— Идиот! — Андрей выразительно стучит пальцем по голове. — Сейчас же одевайся, и поедем в наше университетское издательство. Им нужен переводчик, решили переиздать какую-то толстенную английскую книгу по теории литературы. Я уже говорил с главным редактором, он согласился дать тебе попробовать. Переведешь главу, если им понравится, заключат договор. А это знаешь, чем пахнет? Это «Москвичом» со скидкой пахнет, безмозглая твоя башка!
Я закуриваю, подвигаю Андрею пачку сигарет и спокойно отвечаю:
— Ты зря вбил свои ноги в это самое дело, друг мой, я никуда не поеду. Я уже как-то заглядывал к ним, мне ответили, что у них хватает переводчиков, которые знают английский лучше, чем его знал Шекспир, не говоря уже обо мне. Мне не нужна милостыня, даже если она вполне пристойно замаскирована.
— Попал пальцем в небо! — Андрей садится на пол, на разостланную газету, подвернув под себя ноги. — Это не милостыня, а работа, и работа тяжелая, без дураков, без никаких скидок на инвалидность, батрацкое происхождение и совокупность старых заслуг. Там это поставлено железно. Или ты справишься и получишь деньги, или тебя пошлют ко всем чертям. Ты же здорово, знаешь, английский и переводил уже кое-что. Дают шанс попробовать — надо быть последним дураком, чтоб от него отказаться. Попробуй мне только покрутить носом, паразит, я тебя на горбу туда отволоку! Видали вы пижона, а?! Ему приносят на блюдечке с голубой каемочкой шикарную интеллигентную работу, а он взбрыкивает, будто у него под этой раскладушкой стоит ларец с фамильными драгоценностями.
Андрей обиженно шмыгает носом, он сидит на газете, как турецкий паша на ковре, разве что чалмы со страусовым пером не хватает и кальяна в руке вместо сигареты «Вега», и я с трудом удерживаюсь, чтоб не расхохотаться. Господи помилуй, представляю, сколько ему пришлось побегать, прежде чем он добился, чтоб мне дали попробовать поработать над этим переводом. Не зря он говорил про свои ноги…
Я вспоминаю ледяное лицо главного редактора, который даже не предложил мне сесть, когда я к ним однажды заглянул. Хорошо, если ты отделался одними только ногами, друг мой, Андрей свет Иванович! Неужели ты думаешь, что она и вправду мне так нужна, эта треклятая машина?

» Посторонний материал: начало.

-- ==== Sys2Proof/Certificates/Slice0/Obligations.lean ====
section
/-! DEFINITION. The statements for the provers. -/

open Sys2Proof Sys2Proof.Machine

/-! The scalar words. -/

/-- R25, R53, R64, R159 to R167: integer words, moves, comparisons, predicate logic and scalar floating words. -/
def Obligations.ScalarWordLandsItsResult : Prop :=
  (∀ (i : Instr) (s : State) (d : Dest) (v : Word) (lat : Nat), integerResult i s.mine = some (d, v, lat) → issues i s = true →
    ∃ t, exec i s = .next t ∧ lands s t d v true lat ∧ registersKept s.mine t.mine ∧ t.mine.fflg = s.mine.fflg ∧
      t.mine.pc = s.mine.pc + 1 ∧ onlyMine s t ∧ bytesKept s t) ∧
  (∀ (i : Instr) (s : State) (d : Dest) (v : Word) (fl : Flags) (lat : Nat),
    floatingResult i s.mine = some (d, v, fl, lat) → issues i s = true → (∀ id, s.cur ≠ .req id) →
    ∃ t, exec i s = .next t ∧ lands s t d v true lat ∧ registersKept s.mine t.mine ∧ t.mine.fflg = s.mine.fflg ||| fl ∧
      t.mine.pc = s.mine.pc + 1 ∧ onlyMine s t ∧ bytesKept s t)

/-- R168 to R171, R428: branches inside and outside their region, the end of a LOOP, and NOP. -/
def Obligations.ControlWordsBranchOrTrap : Prop :=
  (∀ (i : Instr) (s : State) (target : Word), branchTarget i s = some target → issues i s = true → targetInside s target = true →
    ∃ t, exec i s = .next t ∧ t.mine.pc = target.toNat ∧
      (match branchResult i s with
       | some (d, v) => lands s t d v true 1
       | none => t.mine.flight = s.mine.flight) ∧
      ((s.segOf s.cur s.mine.pc).isNone → t.mine.notBefore = s.now + 2) ∧
      registersKept s.mine t.mine ∧ t.mine.fflg = s.mine.fflg ∧ onlyMine s t ∧ bytesKept s t) ∧
  (∀ (i : Instr) (s : State) (target : Word), branchTarget i s = some target → issues i s = true → targetInside s target = false →
    ∃ cause record, exec i s = .next (s.takeTrap s.cur s.mine.pc { cause := cause, record := record }) ∧
      ((s.segOf s.cur s.mine.pc).isNone → cause = 0x010 ∧ record.head? = some target) ∧
      ((s.segOf s.cur s.mine.pc).any (fun g => !(decide (g.first ≤ target.toNat) && decide (target.toNat < g.first + g.nw))) → cause = 0x04A)) ∧
  ((∀ (w : Fields) (s : State), issues (.loop w) s = true → s.mine.readN w.a.num = 1 →
    ∃ t, exec (.loop w) s = .next t ∧ t.mine.pc = s.mine.pc + 1 ∧ lands s t (.n w.a.num) 0 true 1 ∧ registersKept s.mine t.mine ∧
      t.mine.fflg = s.mine.fflg ∧ onlyMine s t ∧ bytesKept s t) ∧
  ∀ (w : Fields) (s : State), issues (.nop w) s = true →
    ∃ t, exec (.nop w) s = .next t ∧ t.mine.pc = s.mine.pc + 1 ∧ t.mine.flight = s.mine.flight ∧ registersKept s.mine t.mine ∧
      t.mine.fflg = s.mine.fflg ∧ t.agenda = s.agenda ∧ onlyMine s t ∧ bytesKept s t)

/-! Loads, stores and pointers. -/

/-- R71, R173 to R176. -/
def Obligations.LoadSamplesItsAddress : Prop :=
  ∀ (i : Instr) (s : State) (n : Nat) (w : Fields) (c u : Nat), loadOf i = some (n, w) → s.cur = .core c u → passes i s = true →
    (loadAccess n w (found i s)).addr.pers = 0 → accessGoes s (found i s) (loadAccess n w (found i s)) (!w.c.zero) = true →
    landCollide (found i s) s.cx (.n w.a.num) (accessCycle s (loadAccess n w (found i s)).addr.ea +
      (if isShared (loadAccess n w (found i s)).addr.ea then 5 else 3)) = none → incCollide (found i s) s.cx w.b 1 = none →
    ∃ t, exec i s = .next t ∧
      (∃ f ∈ t.mine.flight, ∃ sm, f.dest = .n w.a.num ∧ f.push = true ∧ f.sample = some sm ∧
        sm.addr = (loadAccess n w (found i s)).addr.ea ∧ sm.width = n ∧ sm.signed = w.m.getLsbD 0 ∧ sm.ptr = false ∧
        f.land = sm.cyc + (if isShared sm.addr then 5 else 3) ∧ sm.cyc = s.now + (if isShared sm.addr then 3 else 1) ∧
        atBank s t c u sm.addr f.seq sm.cyc) ∧
      advances s t w.b ∧ t.mine.pc = s.mine.pc + 1 ∧ registersKept s.mine t.mine ∧ t.mine.fflg = s.mine.fflg ∧
      (∀ p, (t.pendOf p).map PendWrite.what = (s.pendOf p).map PendWrite.what) ∧ onlyCore accessState s t

/-- R71, R72, R173 to R176. -/
def Obligations.StoreIsHeldUntilItsCommit : Prop :=
  ∀ (i : Instr) (s : State) (n : Nat) (w : Fields) (c u : Nat), storeOf i = some (n, w) → s.cur = .core c u → passes i s = true →
    (storeAccess n w (found i s)).addr.pers = 0 → accessGoes s (found i s) (storeAccess n w (found i s)) (!w.c.zero) = true →
    incCollide (found i s) s.cx w.a 1 = none →
    ∃ t, exec i s = .next t ∧
      (∀ p, (t.pendOf p).map PendWrite.what = (s.pendOf p).map PendWrite.what ++
        (if p = placeOf c (storeAccess n w (found i s)).addr.ea then
           [(s.fresh, (storeAccess n w (found i s)).addr.ea, leBytes n (s.mine.src w.b).toNat, requester u, c)] else [])) ∧
      (∃ v ∈ t.pendOf (placeOf c (storeAccess n w (found i s)).addr.ea), v.id = s.fresh ∧ v.commitC = v.endC + 3 ∧
        v.endC = s.now + (if isShared v.addr then 3 else 1) ∧ atBank s t c u v.addr v.id v.endC) ∧
      (∀ a, (storeAccess n w (found i s)).addr.ea = a → ∀ d who cyc b k,
        (placeOf d b ≠ placeOf c a ∨ b + k ≤ a ∨ a + n ≤ b) → t.view d who cyc b k = s.view d who cyc b k) ∧
      advances s t w.a ∧ t.mine.pc = s.mine.pc + 1 ∧ registersKept s.mine t.mine ∧ t.mine.fflg = s.mine.fflg ∧
      onlyCore accessState s t

/-- R128: the loads and stores of a request thread act on its scratch alone. -/
def Obligations.RequestThreadUsesItsScratch : Prop :=
  (∀ (i : Instr) (s : State) (n : Nat) (w : Fields) (id : Nat), loadOf i = some (n, w) → s.cur = .req id → issues i s = true →
    (loadAccess n w (found i s)).addr.ea + n ≤ 0x1000 → (loadAccess n w (found i s)).addr.ea % n = 0 → w.m.toNat < 2 →
    ∃ t, exec i s = .next t ∧
      lands s t (.n w.a.num)
        (if w.m.getLsbD 0 then (BitVec.ofNat (8 * n) (leNat (memRead (s.reqAt id).scratch (loadAccess n w (found i s)).addr.ea n))).signExtend 64
         else BitVec.ofNat 64 (leNat (memRead (s.reqAt id).scratch (loadAccess n w (found i s)).addr.ea n))) true 4 ∧
      registersKept s.mine t.mine ∧ t.mine.pc = s.mine.pc + 1 ∧ onlyMine s t ∧ bytesKept s t) ∧
  ∀ (i : Instr) (s : State) (n : Nat) (w : Fields) (id : Nat), storeOf i = some (n, w) → s.cur = .req id → issues i s = true →
    (storeAccess n w (found i s)).addr.ea + n ≤ 0x1000 → (storeAccess n w (found i s)).addr.ea % n = 0 → w.m = 0 →
    ∃ t, exec i s = .next t ∧ t.mine.pc = s.mine.pc + 1 ∧ t.mine.flight = s.mine.flight ∧ registersKept s.mine t.mine ∧
      (t.reqAt id).scratch = memWrite (s.reqAt id).scratch (storeAccess n w (found i s)).addr.ea (leBytes n (s.mine.src w.b).toNat) ∧
      (∀ r, r ≠ id → t.reqAt r = s.reqAt r) ∧ t = { s with reqThreads := t.reqThreads } ∧ bytesKept s t

/-- R177. -/
def Obligations.PointerWordsLandPointers : Prop :=
  (∀ (w : Fields) (s : State), issues (.setp w) s = true →
    ∃ t, exec (.setp w) s = .next t ∧
      lands s t (.a w.a.num) (((s.mine.src w.c).setWidth 16 ++ BitVec.ofNat 24 (s.mine.base w.b false) : BitVec 40).setWidth 64) false 1 ∧
      registersKept s.mine t.mine ∧ t.mine.fflg = s.mine.fflg ∧ t.mine.pc = s.mine.pc + 1 ∧ onlyMine s t ∧ bytesKept s t) ∧
  ∀ (w : Fields) (s : State) (c u : Nat) (x : Access), s.cur = .core c u → passes (.ldp w) s = true →
    x = { addr := { scalarAddr (found (.ldp w) s) s.cx w.b w.c with pers := 0 }, width := 8 } →
    (scalarAddr (found (.ldp w) s) s.cx w.b w.c).pers = 0 → accessGoes s (found (.ldp w) s) x false = true →
    landCollide (found (.ldp w) s) s.cx (.a w.a.num) (accessCycle s x.addr.ea + (if isShared x.addr.ea then 5 else 3)) = none →
    ∃ t, exec (.ldp w) s = .next t ∧
      (∃ f ∈ t.mine.flight, ∃ sm, f.dest = .a w.a.num ∧ f.push = false ∧ f.sample = some sm ∧ sm.addr = x.addr.ea ∧ sm.width = 8 ∧
        sm.ptr = true ∧ f.land = sm.cyc + (if isShared sm.addr then 5 else 3) ∧ sm.cyc = s.now + (if isShared sm.addr then 3 else 1) ∧
        atBank s t c u sm.addr f.seq sm.cyc) ∧
      t.mine.pc = s.mine.pc + 1 ∧ registersKept s.mine t.mine ∧ t.mine.fflg = s.mine.fflg ∧
      (∀ p, (t.pendOf p).map PendWrite.what = (s.pendOf p).map PendWrite.what) ∧ onlyCore accessState s t

/-! Banks and their personalities. -/

/-- R91, R178, R27: a load or store at a personality bank is a request to the bank. -/
def Obligations.PersonalityAccessIsARequest : Prop :=
  (∀ (w : Fields) (s : State) (c u : Nat) (x : Access), s.cur = .core c u → passes (.ldlD w) s = true → x = loadAccess 8 w (found (.ldlD w) s) →
    x.addr.pers ≠ 0 → accessGoes s (found (.ldlD w) s) x (!w.c.zero) = true → incCollide (found (.ldlD w) s) s.cx w.b 1 = none →
    ∃ t f d, exec (.ldlD w) s = .next t ∧ awaits t f .none true ∧ awaits t d (.n w.a.num) false ∧
      requests s t c u (bankOf x.addr.base) (.ldl w.m.toNat (s.mine.src w.c)) (some f) (some d) ∧ advances s t w.b ∧
      t.mine.pc = s.mine.pc + 1 ∧ registersKept s.mine t.mine ∧ onlyCore accessState s t ∧ ∀ p, t.pendOf p = s.pendOf p) ∧
  ∀ (w : Fields) (s : State) (c u : Nat) (x : Access), s.cur = .core c u → passes (.stlD w) s = true → x = storeAccess 8 w (found (.stlD w) s) →
    x.addr.pers ≠ 0 → accessGoes s (found (.stlD w) s) x (!w.c.zero) = true → incCollide (found (.stlD w) s) s.cx w.a 1 = none →
    ∃ t f, exec (.stlD w) s = .next t ∧ awaits t f .none true ∧
      requests s t c u (bankOf x.addr.base) (.stl w.m.toNat (s.mine.src w.b)) (some f) none ∧ advances s t w.a ∧
      t.mine.pc = s.mine.pc + 1 ∧ registersKept s.mine t.mine ∧ onlyCore accessState s t ∧ ∀ p, t.pendOf p = s.pendOf p

/-- R91: the bank performs an operation on a cycle that it grants, and its status, with a load's value, lands 2 cycles on. -/
def Obligations.BankPerformsItsOperation : Prop :=
  ∀ (s : State) (c q : Nat) (r : BankReq), SMap.find (s.coreAt c).reqs q = some r → r.performed = false → bankFree s c q r = true →
    r.who ≠ 12 → noDetector s c → (s.groupAt (s.groupOfCore c)).proof = none →
    (∀ m key, r.op = .ldl m key →
      ∃ t, exec (.personalityOperation c q) s = .next t ∧
        (t.coreAt c).mem = (((s.coreAt c).spanOf r.bank).load (s.coreAt c).mem m key.toNat).mem ∧
        (t.threadOf (.core c r.thr)).flight =
          given r.dest (BitVec.ofNat 64 (((s.coreAt c).spanOf r.bank).load (s.coreAt c).mem m key.toNat).value) (s.now + 2)
            (given r.flight (BitVec.ofNat 64 (((s.coreAt c).spanOf r.bank).load (s.coreAt c).mem m key.toNat).status) (s.now + 2)
              (s.threadOf (.core c r.thr)).flight) ∧
        (r.flight.isSome = true → t.dueAt (s.now + 2 + lateBy r.flight (s.threadOf (.core c r.thr)).flight) prioLanding
          (.resultLanding (.core c r.thr))) ∧
        (∀ d, d ≠ c → t.coreAt d = s.coreAt d) ∧ t.clusters = s.clusters ∧ t.phys = s.phys) ∧
    (∀ m v, r.op = .stl m v →
      ∃ t, exec (.personalityOperation c q) s = .next t ∧
        (t.coreAt c).mem = (((s.coreAt c).spanOf r.bank).store (s.coreAt c).mem m v).mem ∧
        (t.threadOf (.core c r.thr)).flight =
          given r.dest 0 (s.now + 2) (given r.flight (BitVec.ofNat 64 (((s.coreAt c).spanOf r.bank).store (s.coreAt c).mem m v).status)
            (s.now + 2) (s.threadOf (.core c r.thr)).flight) ∧
        (∀ d, d ≠ c → t.coreAt d = s.coreAt d) ∧ t.clusters = s.clusters ∧ t.phys = s.phys) ∧
    (r.op = .stat →
      ∃ t, exec (.personalityOperation c q) s = .next t ∧ (t.coreAt c).mem = (s.coreAt c).mem ∧
        (t.threadOf (.core c r.thr)).flight =
          given r.dest 0 (s.now + 2) (given r.flight (BitVec.ofNat 64 (((s.coreAt c).spanOf r.bank).statusWord (s.coreAt c).mem
            ((s.coreAt c).bank r.bank).span ((s.coreAt c).changing r.bank))) (s.now + 2) (s.threadOf (.core c r.thr)).flight) ∧
        (∀ d, d ≠ c → t.coreAt d = s.coreAt d) ∧ t.clusters = s.clusters ∧ t.phys = s.phys)

/-- R290, R291, R179: what a queue, a stack and a map give back. -/
def Obligations.QueueStackAndMapHoldWhatTheyTake : Prop :=
  ((∀ (sp : Span) (m : Memory) (v : Word), sp.pers = 2 → 0 < sp.count → sp.count ≤ 16 → sp.limit m ≤ 8160 * sp.count → sp.count_ m < sp.limit m →
    (sp.store m 0 v).status = 0 ∧ sp.count_ (sp.store m 0 v).mem = sp.count_ m + 1 ∧
      (sp.load (sp.store m 0 v).mem 0 0).status = 0 ∧ (sp.load (sp.store m 0 v).mem 0 0).value = v.toNat ∧
      sp.count_ (sp.load (sp.store m 0 v).mem 0 0).mem = sp.count_ m ∧ (sp.load (sp.store m 0 v).mem 1 0).mem = (sp.store m 0 v).mem) ∧
  (∀ (sp : Span) (m : Memory) (v : Word), sp.pers = 1 → 0 < sp.count → sp.count ≤ 16 → 0 < sp.limit m → sp.limit m ≤ 8160 * sp.count →
    sp.count_ m = 0 → sp.h1 m = 0x1FFFF →
    (sp.store m 0 v).status = 0 ∧ sp.count_ (sp.store m 0 v).mem = 1 ∧ (sp.load (sp.store m 0 v).mem 0 0).status = 0 ∧
      (sp.load (sp.store m 0 v).mem 0 0).value = v.toNat ∧ sp.count_ (sp.load (sp.store m 0 v).mem 0 0).mem = 0 ∧
      sp.h1 (sp.load (sp.store m 0 v).mem 0 0).mem = 0x1FFFF) ∧
  (∀ (sp : Span) (m : Memory) (v : Word), (sp.pers = 1 ∨ sp.pers = 2) → sp.limit m ≤ sp.count_ m →
    (sp.store m 0 v).status = 1 ∧ (sp.store m 0 v).mem = m) ∧
  ∀ (sp : Span) (m : Memory) (mode key : Nat), (sp.pers = 1 ∨ sp.pers = 2) → sp.count_ m = 0 →
    (sp.load m mode key).status = 2 ∧ (sp.load m mode key).value = 0 ∧ (sp.load m mode key).mem = m) ∧
  (∀ (sp : Span) (m : Memory) (d : Word), sp.pers = 3 → 0 < sp.count → sp.count ≤ 16 → sp.first + sp.count ≤ 16 → (sp.store m 2 d).status ≠ 1 →
    (sp.load (sp.store m 2 d).mem 3 (d.toNat / 2 ^ 32)).status = 0 ∧
    (sp.load (sp.store m 2 d).mem 3 (d.toNat / 2 ^ 32)).value = d.toNat ∧
    (sp.load (sp.store m 2 d).mem 3 (d.toNat / 2 ^ 32)).mem = (sp.store m 2 d).mem)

Лучше бы ты для себя раздобыл перевод, представляешь, как Тамарка обставила бы квартиру! Она же мечтает о полированном немецком гарнитуре, если бы ты знал, как ей осточертел ваш диван с полочками и никелированная кровать! Она ждет не дождется, когда уже кончится твое позднее студенчество, чтобы выбросить все это и пожить по-человечески. Но разве с тобой поживешь?! Ты и в новой квартире устроишь клуб или гостиницу, благо места хватит… Не нужно мне никакой машины, мне ничего не нужно, Лида бы поскорей пришла, села бы рядом: «Ничего, Саша, выплывем!»- и больше мне ничего не нужно. Нет — еще чтоб ты был, такой вот суматошный, готовый куда-то тащить меня на горбу, и Тамара, и все мои друзья…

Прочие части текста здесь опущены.